__WHAT YOU HAVE TO DO__.
Return every line below exactly, leaving nothing out.

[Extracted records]
----
/-- A management or control register whose write has no step of its own (R362, R375, R403, R405, R408, R409, R334,
R335, R285, R357, R415, R299, R410). -/
inductive MgmtReg where
  | faultPage (die offset : Nat)
  | preemptPage (die offset : Nat)
  | eldrop (die : Nat)
  | firmware (die offset : Nat)
  | root (index : Nat)
  | window (index : Nat)
  | modnum
  | hapsel (index : Nat)
  | ftports
  | ptpport
  | tenant (unit : Nat)
  | frame (unit entry : Nat)
  | partRect (part : Nat)
  | partCtx (part : Nat)
  | partBanks (part die : Nat)
  | partQueue0 (part : Nat)
  | partLink (part link : Nat)
  | partRoot (part : Nat)
  | partNotify (part : Nat)
  | partDelete (part : Nat)
  | msgSpill (core : Nat)
  | ethRing (port kind : Nat)
  /-- an access of another size than 64 bits to a register of a die's control pages or error log -/
  | narrow (die offset size : Nat)
deriving DecidableEq, Repr

/-- An access at its bank or home: the request, and which of its words (R36, R198). -/
structure AccessStep where
  id : Nat
  piece : Nat
deriving DecidableEq, Repr

/-- A step of a copy unit: the command, the unit, and the word that stands at its bank or home; none where the unit comes to issue (R227). -/
structure CopyStep where
  id : Nat
  share : Nat
  word : Option Nat
deriving DecidableEq, Repr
----
__FINISHED EXERCISE__.
/-- A management or control register whose write has no step of its own (R362, R375, R403, R405, R408, R409, R334,
R335, R285, R357, R415, R299, R410). -/
inductive MgmtReg where
  | faultPage (die offset : Nat)
  | preemptPage (die offset : Nat)
  | eldrop (die : Nat)
  | firmware (die offset : Nat)
  | root (index : Nat)
  | window (index : Nat)
  | modnum
  | hapsel (index : Nat)
  | ftports
  | ptpport
  | tenant (unit : Nat)
  | frame (unit entry : Nat)
  | partRect (part : Nat)
  | partCtx (part : Nat)
  | partBanks (part die : Nat)
  | partQueue0 (part : Nat)
  | partLink (part link : Nat)
  | partRoot (part : Nat)
  | partNotify (part : Nat)
  | partDelete (part : Nat)
  | msgSpill (core : Nat)
  | ethRing (port kind : Nat)
  /-- an access of another size than 64 bits to a register of a die's control pages or error log -/
  | narrow (die offset size : Nat)
deriving DecidableEq, Repr

/-- An access at its bank or home: the request, and which of its words (R36, R198). -/
structure AccessStep where
  id : Nat
  piece : Nat
deriving DecidableEq, Repr

/-- A step of a copy unit: the command, the unit, and the word that stands at its bank or home; none where the unit comes to issue (R227). -/
structure CopyStep where
  id : Nat
  share : Nat
  word : Option Nat
deriving DecidableEq, Repr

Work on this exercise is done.